Die Corona-Pandemie ist vorbei, die Menschen in Deutschland gehen wieder einem normalen Alltag nach. Doch viele Unternehmen oder Selbstständige müssen sich nach wie vor mit der weltweiten Ausnahmesituation auseinandersetzen. Recherchen von WDR, NDR und der SZ ergaben nun, dass jeder fünfte von ihnen die damals ausgezahlten Corona-Soforthilfen ganz oder teilweise zurückzahlen soll. Das berichtet "tagesschau.de".

Wie viel wurde damals zu Recht ausgezahlt? Das Ministerium weiß es nicht

Im März 2020 war die Soforthilfe die erste Unterstützung der Bundesregierung für Solo-Selbstständige oder Kleinunternehmen. Denn wir erinnern uns: Einrichtungen wie Bars, Clubs oder auch Friseursalons mussten ihre Geschäfte schließen.
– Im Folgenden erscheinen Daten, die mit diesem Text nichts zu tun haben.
-- ==== Sys2Proof/Machine/Mailbox.lean ====
section
/-! DEFINITION. The mailbox (R400, R401, Table 4) and live update (R411, R412). -/

namespace Sys2Proof.Machine

/-- What an operation answers: the state after, STATUS, and the reply's payload. -/
abbrev MboxAns := State × Nat × List Byte

/-- The mailbox versions of the running image. -/
def Dev.mboxRange (d : Dev) : List Byte := leBytes 2 (mboxLo d.gnd.image) ++ leBytes 2 (mboxHi d.gnd.image)

/-- Reply to a request: its OP with bit 15 set and its REQ_ID. -/
def State.mboxReply (_s : State) (h : MboxHdr) (op : Nat) (a : MboxAns) : State :=
  a.1.on fun d => d.mboxSend h.ver.toNat (op + 0x8000) h.req.toNat a.2.1 h.token.toNat a.2.2

/-- An operation of an open session, carried out by a component; an accepted one renews the lease. -/
def State.mbox (s : State) (h : MboxHdr) (op comp : Nat) (g : State → MboxAns) : State :=
  let d := s.dev
  if (d.ethUp && d.serving) = false then s
  else match d.gnd.session with
    | none => s.mboxReply h op (s, 2, [])
    | some (token, ver) =>
      if h.ver.toNat ≠ ver then s.mboxReply h op (s, 1, d.mboxRange)
      else if h.token.toNat ≠ token then s.mboxReply h op (s, 3, [])
      else if h.full then s.mboxReply h op (s, 4, [])
      else if d.compUp comp = false then s.mboxReply h op (s, 7, [])
      else
        let a := g s
        s.mboxReply h op (if a.2.1 = 0 then (a.1.on Dev.renewLease, a.2) else a)

/-- An answer without a payload. -/
def State.status (s : State) (n : Nat) : MboxAns := (s, n, [])
def State.ok (s : State) (g : Dev → Dev) : MboxAns := (s.on g, 0, [])

/-! ## The session (R401, R409, R410) -/

/-- Open a session under a token. -/
def Dev.openSession (d : Dev) (token ver : Nat) : Dev :=
  ({ d with gnd := { d.gnd with session := some (token, ver) } }.setFld F.GND_STATUS_LEASE 1).renewLease

/-- The reply to an accepted HELLO: version, token, R_Key of the log ring, serial, release. -/
def State.helloReply (s : State) (token ver : Nat) : List Byte :=
  leBytes 2 ver ++ leBytes 16 token ++ leBytes 4 (255 * 2 ^ 24 + s.dev.fld (F.ETH_MR_CTL_KEY 255)) ++ leBytes 8 s.serial ++
    (s.dev.gnd.image.drop 16).take 8

/-- HELLO. -/
def execHello (h : MboxHdr) (lo hi : BitVec 16) (s : State) : Out :=
  actS s fun s =>
    let d := s.dev
    let ver := min hi.toNat (mboxHi d.gnd.image)
    let token := h.token.toNat
    if (d.ethUp && d.serving) = false then s
    else if ver < max lo.toNat (mboxLo d.gnd.image) then s.mboxReply h 1 (s, 1, d.mboxRange)
    else if h.full then s.mboxReply h 1 (s, 4, [])
    else if d.compUp 0 = false then s.mboxReply h 1 (s, 7, [])
    else if token = 0 then
      if d.gnd.session.isSome then s.mboxReply h 1 (s, 5, [])
      else
        let (t, d) := d.drawBytes 16
        let s := { s with dev := d.openSession (leNat t) ver }
        s.mboxReply h 1 (s, 0, s.helloReply (leNat t) ver)
    else if d.gnd.heldTok = some token then
      let s := s.on fun d => d.openSession token ver
      s.mboxReply h 1 (s, 0, s.helloReply token ver)
    else s.mboxReply h 1 (s, 3, [])

/-- RENEW: the reply gives the lease remaining, in ms. -/
def execRenew (h : MboxHdr) (s : State) : Out :=
  actS s fun s => s.mbox h 2 0 fun s => (s, 0, leBytes 4 (s.dev.fld F.GND_LEASE_MS))

/-- RECLAIM: the held session's driver gets its jobs back, still paused. -/
def execReclaim (h : MboxHdr) (s : State) : Out :=
  actS s fun s => s.mbox h 3 1 fun s =>
    let held := s.dev.gnd.jobs.filter (·.state == 3)
    if s.dev.gnd.heldTok ≠ some h.token.toNat then s.status 5
    else
      let s := s.on fun d =>
        let d := { d with gnd := { d.gnd with jobs := d.gnd.jobs.map fun (j : Job) => if j.state = 3 then { j with state := 2 } else j } }
        ({ d with gnd := { d.gnd with heldTok := none, hold := none } }).raise F.GND_EVENT_RECLAIMED 0 clsInfo
      (s, 0, (held.map fun j => leBytes 2 j.tag).flatten)

/-- GOODBYE: answered, and the lease ends at once. -/
def execGoodbye (h : MboxHdr) (s : State) : Out :=
  actS s fun s => s.mbox h 4 0 fun s => s.ok Dev.endLease

/-! ## Queue pairs and regions (R363 to R365) -/

/-- QP_CREATE: role 2 host control or 3 depot, the peer's QPN, PSN and address; the reply gives the QPN. -/
def execQpCreate (h : MboxHdr) (role : BitVec 8) (peer psn : BitVec 24) (ip : BitVec 128) (s : State) : Out :=
  actS s fun s => s.mbox h 0x10 3 fun s =>
    let d := s.dev
    let range := if role = 2 then (List.range 64).map (0x100 + ·) else (List.range 256).map (0x1000 + ·)
    if role ≠ 2 ∧ role ≠ 3 then s.status 6
    else if d.fld F.ETH_STATUS_FLOWS_FREE = 0 then s.status 5
    else match range.find? fun n => (d.qp n).isNone with
      | none => s.status 5
      | some n =>
        let (w, d) := d.drawWord
        ({ s with dev := d.newQp n role.toNat peer.toNat ip.toNat psn.toNat (w.toNat % 2 ^ 24) }, 0, leBytes 4 n)

/-- QP_DESTROY: depot records on it end. -/
def execQpDestroy (h : MboxHdr) (n : BitVec 24) (s : State) : Out :=
  actS s fun s => s.mbox h 0x11 3 fun s =>
    match s.dev.qp n.toNat with
    | none => s.status 5
    | some q =>
      if q.role < 2 then s.status 5
      else s.ok fun d =>
        let mine := d.eth.recs.filter fun r => r.qp == n.toNat && !r.written
        let d := { d with eth := { d.eth with recs := d.eth.recs.filter fun r => r.qp != n.toNat || r.written } }
        let d := (d.setQp n.toNat none).freeFlow
        mine.foldl (fun d r => d.depotFail r.job r.done F.ETH_EVENT_QP_ERR) d

/-- REGION_SET: one region table entry other than 255. -/
def execRegionSet (h : MboxHdr) (i : Fin 256) (base ctl : Word) (s : State) : Out :=
  actS s fun s => s.mbox h 0x30 3 fun s =>
    let sz := (F.ETH_MR_CTL_SIZE_LOG2 i).of ctl
    if i.val = 255 then s.status 5
    else if sz < 12 ∨ 34 < sz then s.status 6
    else
      let s := s.on fun d => (d.setFld (F.ETH_MR_BASE_BASE i) ((F.ETH_MR_BASE_BASE i).of base)).writeMr i ctl.toNat
      if ctl.getLsbD 63 && !s.dev.bit (F.ETH_MR_CTL_VALID i) then s.status 5 else s.status 0

/-! ## Jobs (R404 to R406) -/

/-- JOB_CREATE. -/
def execJobCreate (h : MboxHdr) (j : JobSpec) (s : State) : Out :=
  actS s fun s => s.mbox h 0x20 1 fun s =>
    if j.tag = 0xFFFF ∨ 2 < j.policy.toNat ∨ j.x1.toNat < j.x0.toNat ∨ j.y1.toNat < j.y0.toNat ∨ j.last.toNat < j.first.toNat ∨ 382 < j.last.toNat then
      s.status 6
    else if s.dev.gnd.jobs.any (·.tag == j.tag.toNat) ∨ s.dev.str.kills.any (·.1 == j.tag.toNat) then s.status 5
    else s.ok fun d =>
      let job : Job := ⟨j.tag.toNat, j.x0.toNat, j.x1.toNat, j.y0.toNat, j.y1.toNat, j.first.toNat, j.last.toNat, j.ctxs.map (·.toNat),
        j.policy.toNat, j.resume.toNat, 0⟩
      { d with gnd := { d.gnd with jobs := d.gnd.jobs ++ [job] } }

/-- An operation on a job that firmware keeps in one of some states. -/
def State.onJob (s : State) (job : Nat) (states : List Nat) (g : Dev → Dev) : MboxAns :=
  if s.dev.gnd.jobs.any fun j => j.tag == job && states.contains j.state then s.ok g else s.status 5

/-- JOB_START. -/
def execJobStart (h : MboxHdr) (job : BitVec 16) (s : State) : Out :=
  actS s fun s => s.mbox h 0x21 1 fun s => s.onJob job.toNat [0] fun d => d.setJob job.toNat 1
/-- JOB_PAUSE (R405). -/
def execJobPause (h : MboxHdr) (job : BitVec 16) (s : State) : Out :=
  actS s fun s => s.mbox h 0x22 1 fun s => s.onJob job.toNat [1] fun d => d.pauseJob job.toNat 2
/-- JOB_RESUME (R406). -/
def execJobResume (h : MboxHdr) (job : BitVec 16) (s : State) : Out :=
  actS s fun s => s.mbox h 0x23 1 fun s => s.onJob job.toNat [2] fun d => d.resumeJob job.toNat
/-- JOB_KILL (R289). -/
def execJobKill (h : MboxHdr) (job : BitVec 16) (s : State) : Out :=
  actS s fun s => s.mbox h 0x24 1 fun s => s.onJob job.toNat [0, 1, 2, 3, 4] fun d =>
    let d := d.killJob job.toNat
    { d with gnd := { d.gnd with jobs := d.gnd.jobs.filter (·.tag ≠ job.toNat) } }

/-! ## Traces, attestation, keys -/

/-- TRACE_SET: sixteen words of enable bits. -/
def execTraceSet (h : MboxHdr) (bits : List Word) (s : State) : Out :=
  actS s fun s => s.mbox h 0x40 7 fun s =>
    if bits.length ≠ 16 then s.status 6
    else s.ok fun d => bits.zipIdx.foldl (fun d p => d.setReg (R.GND_TRACE_EN p.2) p.1) d

/-- TRACE_INFO: the trace catalogue, section 8 of the image. -/
def execTraceInfo (h : MboxHdr) (s : State) : Out :=
  actS s fun s => s.mbox h 0x41 7 fun s => (s, 0, secBytes s.dev.gnd.image 8)

/-- MAILBOX_ATTEST (R383). -/
def execMailboxAttest (h : MboxHdr) (nonce : List Byte) (s : State) : Out :=
  actS s fun s => s.mbox h 0x50 5 fun s =>
    if nonce.length ≠ 64 then s.status 6
    else if s.dev.bit F.SEC_STATUS_LOCKED = false then s.status 5
    else (s, 0, s.report nonce)

/-- MAILBOX_KEY_IMPORT (R389). -/
def execMailboxKeyImport (h : MboxHdr) (rec_ : List Byte) (s : State) : Out :=
  actS s fun s => s.mbox h 0x70 5 fun s =>
    if rec_.length ≠ 112 then s.status 6
    else match s.unwrap rec_ with
      | .ok (handle, s) => (s, 0, leBytes 4 handle)
      | .error e => (s.on fun d => if e = 3 then d.countErr F.SEC_ERR_COUNT_AUTH F.SEC_EVENT_COUNT_SAT 0 else d).status 5

/-! ## Live update (R411, R412) -/

/-- UPDATE_BEGIN: a new announcement discards what was staged. -/
def execUpdateBegin (h : MboxHdr) (len : BitVec 32) (s : State) : Out :=
  actS s fun s => s.mbox h 0x60 0 fun s =>
    if imageMax < len.toNat then s.status 6
    else if !s.dev.gnd.swaps.isEmpty then s.status 5
    else s.ok fun d => { d with gnd := { d.gnd with stageLen := some len.toNat, staged := [] } }

/-- UPDATE_CHUNK: the next bytes, in order. -/
def execUpdateChunk (h : MboxHdr) (offset : BitVec 32) (bytes : List Byte) (s : State) : Out :=
  actS s fun s => s.mbox h 0x61 0 fun s =>
    match s.dev.gnd.stageLen with
    | none => s.status 5
    | some n =>
      if !s.dev.gnd.swaps.isEmpty then s.status 5
      else if offset.toNat ≠ s.dev.gnd.staged.length ∨ n < offset.toNat + bytes.length then s.status 6
      else s.ok fun d =>
        let d := (d.hbmWrite (stagedAt + offset.toNat) bytes).1
        { d with gnd := { d.gnd with staged := d.gnd.staged ++ bytes } }

/-- The components whose sections differ, last first. -/
def changed (old new : List Byte) : List Nat := [7, 6, 5, 4, 3, 2, 1].filter fun id => secDigest old id != secDigest new id

/-- Whether a staged image may replace the running one. -/
def State.updateOk (s : State) (len : Nat) : Bool :=
  let old := s.dev.gnd.image
  let new := s.dev.gnd.staged
  s.imageStatus len new == 0 && imageK new == imageK old && imageSvn new == s.dev.fld (F.SEC_SVN_RUN_RUN (imageK old)) &&
    secDigest new 0 == secDigest old 0 &&
    (changed old new).all fun id => decide (stateMin new id ≤ stateOut old id) && decide (stateOut old id ≤ stateMax new id)

/-- The update is complete: the new image is the running one. -/
def Dev.updateDone (d : Dev) : Dev :=
  let im := d.gnd.next
  let d := (d.hbmWrite imageAt im).1
  let d := { d with gnd := { d.gnd with image := im, next := [], staged := [], stageLen := none } }
  (d.setFld F.GND_STATUS_STATE 3).raise F.GND_EVENT_UPDATE_DONE 0 clsInfo

/-- UPDATE_COMMIT: the staged image is checked; the swaps follow, or the update is refused. -/
def execUpdateCommit (h : MboxHdr) (s : State) : Out :=
  actS s fun s => s.mbox h 0x62 0 fun s =>
    let refuse := fun (s : State) => (s.on fun d => d.raise F.GND_EVENT_UPDATE_REFUSED 0 clsContained).status 5
    match s.dev.gnd.stageLen with
    | none => refuse s
    | some len =>
      if !s.dev.gnd.swaps.isEmpty ∨ s.updateOk len = false then refuse s
      else s.ok fun d =>
        let swaps := changed d.gnd.image d.gnd.staged
        let d := { d with gnd := { d.gnd with next := d.gnd.staged, swaps := swaps } }
        if swaps.isEmpty then d.updateDone else d.setFld F.GND_STATUS_STATE 4

/-- UPDATE_ABORT: at any time before the first swap. -/
def execUpdateAbort (h : MboxHdr) (s : State) : Out :=
  actS s fun s => s.mbox h 0x63 0 fun s =>
    if s.dev.gnd.stageLen.isNone then s.status 5
    else s.ok fun d => ({ d with gnd := { d.gnd with stageLen := none, staged := [], next := [], swaps := [] } }).setFld F.GND_STATUS_STATE 3

/-- COMPONENT_SWAP: the next changed component is replaced through its state record; one that is down waits. -/
def execComponentSwap (s : State) : Out :=
  act s fun d =>
    match d.gnd.swaps with
    | [] => d
    | c :: cs =>
      if d.compUp c = false then d
      else
        let im := d.gnd.next
        let d := (d.setFld (F.GND_COMP_STATE c) 2).setFld (F.GND_COMP_STATE_VER c) (stateOut im c)
        let d := d.extend 7 (secDigest im c)
        let d := { d with gnd := { d.gnd with swaps := cs, stageLen := none, staged := [] } }
        if cs.isEmpty then d.updateDone else d

end Sys2Proof.Machine
end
Insgesamt waren es laut "tagesschau.de" 13 Milliarden Euro, die an 1,8 Millionen Betroffene ausgezahlt wurden. Von den Ländern kamen demnach noch mal mehr als drei Milliarden Euro. Die Länder sollten auch die Umsetzung und Auszahlung übernehmen. Wie viel Unterstützung jeder Betroffene je erhielt, hing vom jeweiligen Bundesland ab. In Thüringen waren es beispielsweise 6.000 Euro, in NRW 10.500 Euro Soforthilfe.

Das Kuriose: Dem "tagesschau.de"-Bericht zufolge kann das Bundeswirtschaftsministerium bis heute nicht sagen, wie viele dieser Zahlungen damals tatsächlich zu Recht ausgezahlt wurden. Der Grund: Erst Ende 2025 werden die Schlussberichte dazu aus allen Ländern erwartet, teilte das Ministerium auf Anfrage von "tagesschau.de" mit.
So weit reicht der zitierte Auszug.